To that end, Linna An, a postdoctoral researcher in the Baker lab, developed a pipeline that can help design high-affinity protein binders for specific small molecules, and fused binder proteins with de novo-synthesized nanopores to form an artificial ligand-gated sensor.
According to An, the lead author of the UW-led paper, an important component of the study was the development of a deep learning-based pipeline that can analyze small molecule-protein interactions and generate pseudocyclic peptides with high binding affinity to target analytes of interest.
"Our method deals with small molecule-protein interfaces [and informs] you how to manipulate those instead of having to go to the wet lab and screen thousands of [potential protein binders]," said An. "The idea is, if you can find out some small molecule binding protein [computationally] without using all those expensive screening [methods], that will be a really good method."
For their study, An and colleagues docked small molecules of interest to deep learning–generated peptide pseudocycles, which have varying shapes due to the geometry and number of repeat units surrounding the central binding cavity. From there, they tested better-performing binders experimentally, and the design of the best hits were "extensively resampled," the authors noted.

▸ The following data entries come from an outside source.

/-- Table 21, boundaries 8 and 11. -/
theorem test_convergence_and_divergence_complete :
    let ch := { call .active (some 0) with
      convBlocks := 3, divBlocks := 2, convRun := 2, divRun := 1, far := training 64, nf := 64 }
    let near (x : Channel) := (x.near.gear, x.far.gear)
    near (Channel.convergeStep { ch with py := 880000, pe := 9000 }) = (.track, .track) ∧
      near (Channel.convergeStep { ch with py := 900000, pe := 14063 }) = (.train, .train) ∧
      (Channel.divergeStep { ch with py := 650000, pe := 1600000 }).cnt.divergences = 1 ∧
      (Channel.divergeStep { ch with py := 650000, pe := 1300000 }).divRun = 0 := by decide +kernel

/-! ### Pump links -/

theorem test_linkConfig_of_0_stops_the_timer :
    let s := after (.linkConfig 0 63 1 0) bench
    ((s.port 0).setting, (s.port 0).timer) = (0, false) ∧
      ((after (.linkConfig 0 63 1 1000) bench).port 0).setting = 255 := by decide +kernel

/-- Table 39, step 2. -/
theorem test_malformedHeader_fourth_in_a_row :
    let s := after (.malformedHeader 2) (link 2 (fun p => { p with malformedRun := 3, malformedMessages := 3 }) bench)
    ((s.port 2).state, (s.port 2).malformedRun, (s.port 2).malformedMessages) = (.outOfStep, 0, 4) := by decide +kernel

/-- Table 39, step 6. -/
theorem test_resync_of_a_down_link :
    let s := after (.resync 3) bench
    ((s.port 3).state, (s.port 3).tx, (s.port 3).timer) = (.up, .resyncPair, true) := by decide +kernel

/-- R128, R131: 64 ones bring link 3 UP, and the two words of an OPEN that follow, least significant bit first, are taken;
the fourth bad header in a row leaves no word alignment. -/
theorem test_bits_bring_a_link_up_and_carry_a_command :
    let s := bench.receiveWords 3 [0xFFFFFFFF, 0xFFFFFFFF, 0xFFFFFFFF, 0b00000000010001000001000101000001, 4]
    ((s.port 3).state, (s.port 3).framing, (s.chan 5).state, (s.chan 5).slot) = (.up, .header, .opening, some 4) ∧
      ((bench.receiveWords 0 [48, 0, 48, 48, 48]).port 0).framing = .unaligned 0 ∧
      ((bench.receiveWords 0 [48, 0, 48, 48]).port 0).malformedRun = 3 := by decide +kernel

/-- Tables 46, 49 and 50: a CLOSE of channel 5 with tag 3 refused NOT_HOLDER, and the OFFER of channel 14 by link 0. -/
theorem test_words_of_a_response_and_a_notice :
    (OutMsg.response { kind := .closeChannel, chan := 5, tag := 3, code := .notHolder, body := [], entry := none }).words =
      [0b00000000000011000001000101110000, 0x1702] ∧
    (OutMsg.notice { chan := 14, body := .offer (some 0) 20 100 7 }).words =
      [0b00000000000000000011001110110001, 7, 0x1400, 0x00070064] := by decide +kernel

theorem test_resyncPairSent_idles_the_transmitter :
    ((after (.resyncPairSent 0) (link 0 (fun p => { p with tx := .resyncPair }) bench)).port 0).tx = .idle := by
  decide +kernel

/-- R88's example: last served 5, entries on channels 2, 5 and 9; channel 9 is served. -/
theorem test_transmitStart_serves_channel_9 :
    let ch : Channel := { Channel.free with rxq := [{ seq := 40, samples := [], due := [0, 2] }] }
    let s := after (.transmitStart 0)
      (link 0 (fun p => { p with lastServed := 5 }) (((bench.setChan 2 ch).setChan 5 ch).setChan 9 ch))
    (s.port 0).lastServed = 9 ∧ (s.chan 9).rxq.map RxEntry.due = [[2]] ∧ (s.chan 2).rxq = ch.rxq := by decide +kernel

/-- Table 41, step 8, with one notice left in the queue. -/
theorem test_messageCompletion_tells_the_lost_count :
    let n : Notice := { chan := 63, body := .highwayLost }
    let s := after (.messageCompletion 1)
      (link 1 (fun p => { p with lost := 2, notices := [n], tx := .sending (.notice n) }) bench)
    (s.port 1).notices = [n, { chan := 63, body := .noticesLost 2 }] ∧ (s.port 1).lost = 0 := by decide +kernel

/-- Table 41, step 2. -/
theorem test_a_full_notice_queue_loses_the_notice :
    let n : Notice := { chan := 63, body := .highwayLost }
    let p := LinkPort.putNotice { upPort with notices := List.replicate 16 n } n
    (p.notices.length, p.lost, p.noticesLost) = (16, 1, 1) := by decide +kernel

/-! ### Resets -/

theorem test_resetDevice_in_use :
    answer (after (.resetDevice 1 63 1) active) 1 = some (.inUse, []) ∧ (after (.resetDevice 0 63 1) active).clear = .device := by
  decide +kernel

theorem test_deviceClearComplete_answers :
    let s := after .deviceClearComplete (after (.resetDevice 0 63 1) active)
    (s.chan 14).state = .free ∧ s.freeList.length = 128 ∧ answer s 0 = some (.ok, []) ∧
      (s.port 1).notices = [{ chan := 63, body := .resetDone }] := by decide +kernel

theorem test_powerOn_begins_the_clear :
    let s := after .powerOn active
    s.clear = .powerOn ∧ (s.port 0).state = .down ∧ (s.port 0).setting = 50 := by decide +kernel

theorem test_resetPinAssert_holds_the_part :
    let s := after .resetPinAssert active
    s.pin = true ∧ s.clear = .none ∧ after (.resync 0) s = s := by decide +kernel

theorem test_resetPinRelease_begins_the_clear :
    let s := after .resetPinRelease { bench with pin := true }
    s.pin = false ∧ s.clear = .powerOn := by decide +kernel

theorem test_powerOnClearComplete_ends_the_clear :
    let s := after .powerOnClearComplete { active with clear := .powerOn }
    s.clear = .none ∧ (s.chan 14).state = .free ∧ (s.port 1).notices = [] := by decide +kernel

/-! ### Witnesses

For each obligation with hypotheses, states and operands that meet them, clause by clause, at the boundary values. Each
line is the hypotheses of one clause on one input. -/

/-- A port whose 4 intake entries are occupied. -/
def fullPort : LinkPort :=
  { upPort with intake := (List.finRange 4).map fun k => { place := k, msg := .on .setFar 14 0 [0], state := .inProgress } }

theorem witness_CommandsBeforeTheirOwner :
    (Instr.command (.setNear 3 14 1 0) = some (3, .on .setNear 14 1 [0]) ∧ (active.port 3).state ≠ .up) ∧
    ({ active with pin := true }.pin = true) ∧
    (active.pin = false ∧ ((link 0 (fun _ => fullPort) active).port 0).state = .up ∧
      ((link 0 (fun _ => fullPort) active).port 0).freePlace = none) ∧
    (({ active with clear := .powerOn }.port 0).state = .up ∧ ({ active with clear := .powerOn }.port 0).freePlace = some 0) ∧
    (active.Serves 0 0 ∧ 48 ≤ (48#6).toNat ∧ 48 ≤ (62#6).toNat ∧ 62#6 ≠ 63 ∧ 48 ≤ (63#6).toNat ∧ 0#6 ≠ 63) ∧
    (Instr.command (.deviceStatus 0 62 1) = some (0, { kind := .deviceStatus, chan := 62, tag := 1, payload := [] })) := by
  decide +kernel

/-- A channel whose job the engine runs. -/
def running : State := { link 0 (fun p => { p with jobs := [job 0 .running] }) equalized with engine := some engineJob }

/-- A held kind with no job running; a channel OPENING; and, behind a running job, the words on each side of the EQ taps
and a CLEAR_TAPS that names the echo filters alone. -/
theorem witness_HolderCommandsFromOthersAreRefused :
    (Instr.command (.eqClose 1 14 1) = some (1, .on .eqClose 14 1 []) ∧ active.Serves 1 0 ∧
      ¬ (active.chan 14).HeldBy 1 ∧ active.engine = none) ∧
    (let s := withCall (call .opening (some 0)); s.Serves 0 0 ∧ ¬ (s.chan 14).HeldBy 0 ∧ s.engine = none) ∧
    (running.Serves 1 0 ∧ ¬ (running.chan 14).HeldBy 1 ∧ running.jobRuns 14 = true ∧
      Instr.command (.poke 1 14 1 223 0) = some (1, .on .poke 14 1 [223, 0]) ∧ ¬ 224 ≤ (223#32).toNat % 65536 ∧
      Instr.command (.poke 1 14 1 288 0) = some (1, .on .poke 14 1 [288, 0]) ∧ ¬ (288#32).toNat % 65536 ≤ 287 ∧
      Instr.command (.clearTaps 1 14 1 3) = some (1, .on .clearTaps 14 1 [3]) ∧ (3#32).getLsbD 2 = false) := by
  decide +kernel

theorem witness_EqualizerCommandsWaitForTheRunningJob :
    running.Serves 1 0 ∧ running.engine = some engineJob ∧ engineJob.chan = 14 ∧
    Instr.command (.eqClose 1 14 1) = some (1, .on .eqClose 14 1 []) ∧
    (Instr.command (.clearTaps 1 14 1 4) = some (1, .on .clearTaps 14 1 [4]) ∧ (4#32).getLsbD 2 = true) ∧
    (Instr.command (.poke 1 14 1 224 0) = some (1, .on .poke 14 1 [224, 0]) ∧ (287#32).toNat % 65536 ≤ 287) := by
  decide +kernel

theorem witness_DecodingUndoesEncoding :
    (Instr.nop 3 63 4095 (List.replicate 63 1)).isMessage = true ∧ WellFormed (.nop 3 63 4095 (List.replicate 63 1)) = true ∧
    (Instr.eqIn 1 0 0 (List.replicate 25 1)).isMessage = true ∧ WellFormed (.eqIn 1 0 0 (List.replicate 25 1)) = true ∧
    63 < 64 ∧ (List.replicate 16 (0 : Sample)).length = 16 ∧ LinkPort.powerOn.state = .down ∧ upPort.state ≠ .down ∧
    upPort.tx = .idle ∧ { upPort with tx := .resyncPair }.tx = .resyncPair := by
  decide +kernel

/-- The 32nd bit of a word at a header position of link 0. -/
def lastBit (w : Word) : Framing × List Bool × List Instr :=
  Framing.bit 0 .header ((wordBits w).take 31) (w.getLsbD 31)

/-- A message of link 2, words that are no header, bits on an UP and on a DOWN link, the bit that completes a RESYNC pair,
one malformed header, or two, and the malformed header that takes the link OUT_OF_STEP. -/
theorem witness_FramingDeliversTheMessagesSent :
    (∀ p ∈ [(Instr.accept 2 14 1, 3), (Instr.eqIn 2 14 1 [1, 0], 0)],
      p.1.isMessage = true ∧ WellFormed p.1 = true ∧ p.1.link = 2) ∧
    (48#32 ≠ 0 ∧ 48#32 ≠ 0xFFFFFFFF ∧ headerOk 48 = false) ∧ 0 ≤ 63 ∧ 63 ≤ 63 ∧
    (Framing.payload 48 63 []).aligned = true ∧ (bench.pin = false ∧ { bench with pin := true }.pin = true) ∧
    ((bench.port 0).framing.aligned = true ∧ (bench.port 0).state = .up ∧ (Framing.bit 0 .header [] true).2.2 = []) ∧
    ((bench.port 3).framing.aligned = false ∧ (Framing.bit 3 (bench.port 3).framing [] true).2.2 = [] ∧
      (Framing.bit 3 (.unaligned 63) [] true).2.2 = [.resync 3]) ∧
    (lastBit 48).2.2 = [.malformedHeader 0] ∧ (lastBit 48).1.aligned = true ∧
    (Framing.bit 0 .waiting ((wordBits 48).take 31) false).2.2 = [.malformedHeader 0, .malformedHeader 0] ∧
    (after (.malformedHeader 0) (link 0 (fun p => { p with malformedRun := 3 }) bench)).listens 0 = false := by
  decide +kernel

theorem witness_CompletionsAnswerTheirCommand :
    (fullPort.intake.map Entry.place).Nodup ∧
    fullPort.inProgress .setFar 14 = some { place := 0, msg := .on .setFar 14 0 [0], state := .inProgress } ∧
    ∀ e ∈ fullPort.intake, ¬ (e.msg.kind = .setFar ∧ e.msg.chan = 15 ∧ e.state = .inProgress) := by decide +kernel

/-- Counts at and past the largest tap counts. -/
theorem witness_OpenSizesAreMadeEffective : 64 ≤ 64 ∧ 64 < 65 ∧ 128 ≤ 128 ∧ 128 < 129 ∧
    1 < (effectiveSizes 0 128 65535).pageCount := by decide +kernel

/-- The channel checks: not FREE; slot 64; loopback 3; a slot taken; one tap beyond the budget; one page short. -/
theorem witness_OpenIsRefusedByTheFirstFailingCheck :
    (active.Serves 1 0 ∧ (active.chan 14).state ≠ .free) ∧
    ((active.chan 5).state = .free ∧ 63 < (64#32).toNat % 256 ∧ (3#32).toNat % 4 = 3) ∧
    ((3#32).toNat % 256 = 3 ∧ (active.slotMap.toList.getD 3 none).isSome = true) ∧
    (let m := CmdMsg.on .openChannel 5 1 [4]
     (active.slotMap.toList.getD 4 none).isSome = false ∧ 6144 < 6113 + (openSizes m).cost ∧
       ¬ 6144 < 6112 + (openSizes m).cost ∧ ([] : List Page).length < (openSizes m).pageCount) := by decide +kernel

theorem witness_OpenReservesAndStartsTheClear :
    let m := CmdMsg.on .openChannel 5 1 [63]
    let s := { active with echoUsed := 6112, freeList := [7] }
    s.Serves 0 0 ∧ (s.chan 5).state = .free ∧ (m.word 1).toNat % 256 = (63 : Slot).val ∧
      loopbackOf ((m.word 3).toNat % 4) = some .noLoop ∧ s.slotMap[63] = none ∧ s.echoUsed + (openSizes m).cost ≤ 6144 ∧
      (openSizes m).pageCount ≤ s.freeList.length := by decide +kernel

theorem witness_ContextClearStartsTheCall :
    (let s := withCall (call .opening (some 0))
     (s.chan 14).state = .opening ∧ s.clear = .none ∧ (s.chan 14).holder = some 0 ∧ s.pool.wf = true) ∧
    (let s := withCall (call .opening none)
     (s.chan 14).state = .opening ∧ s.clear = .none ∧ (s.chan 14).holder = none ∧ s.pool.wf = true) := by decide +kernel

theorem witness_CloseFreesTheChannel :
    (active.Serves 0 0 ∧ (active.chan 14).HeldBy 0) ∧ (orphaned.Serves 1 0 ∧ (orphaned.chan 14).state = .orphaned) ∧
    (active.Serves 1 0 ∧ ¬ (active.chan 14).HeldBy 1 ∧ (active.chan 14).state ≠ .orphaned) := by decide +kernel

Currently, the experimental success rate for the deep-learning pipeline is around 0.1 percent, An said, meaning out of 1,000 candidate binders generated by the method, there is likely one to show high affinity to the target small molecule. "We have a good starting point," she noted, adding that the team is working to improve this to 1 percent. Beyond small molecule-protein interactions, An said, the team plans to apply the pipeline to enzyme design and manipulation.
Meanwhile, Vorobieva said the computational pipeline developed for the de novo nanopore synthesis can still be "very complex use," and the goal for the team is to continue streaming the method and improve its usability. Additionally, she said the team plans to further engineer the artificial nanopores to be able to detect multiple targets at once.
The new methods "increase the toolbox that you might have for a particular [nanopore] application, not just limited to what might be in nature," said Jeff Nivala, a molecular engineering professor at UW who was not involved in either study.
According to Nivala, one potential advantage of developing protein nanopores from scratch is the ability to design and sculpt those molecules to achieve desired characteristics, alleviating researchers from the constraint of natural nanopores. Additionally, he applauded the authors' efforts to develop pipelines that can help predict protein folding and small molecule interactions, which he said can "greatly reduce" the search space.
Despite these promises, Nivala thinks that designing nanopores de novo "is not necessarily an easy process" at this point, given that it still requires significant experimental optimization due to the current insufficient understanding of nanopore biology.
"To some degree, there is still going to be some empiricism with the process, because we are still understanding what makes certain pores better than others," he explained.
"I don't think anyone really knows what we need to design for — that's the big challenge," Vorobieva agreed. "We don't really know what property of the nanopore would make it perfect [for specific applications]."
The ability to synthesize artificial nanopores with varying characteristics will also hopefully allow researchers to study them, she added, further propelling the understanding of pore function and biology.
Nevertheless, Nivala believes there is still a need for the field study and improve pores occurring in nature. "I don't think we have gotten to the point in protein design that we can say that we can do better than nature," he said. "I think there is still a lot of utility in not only looking at what nature has evolved but also learning from nature."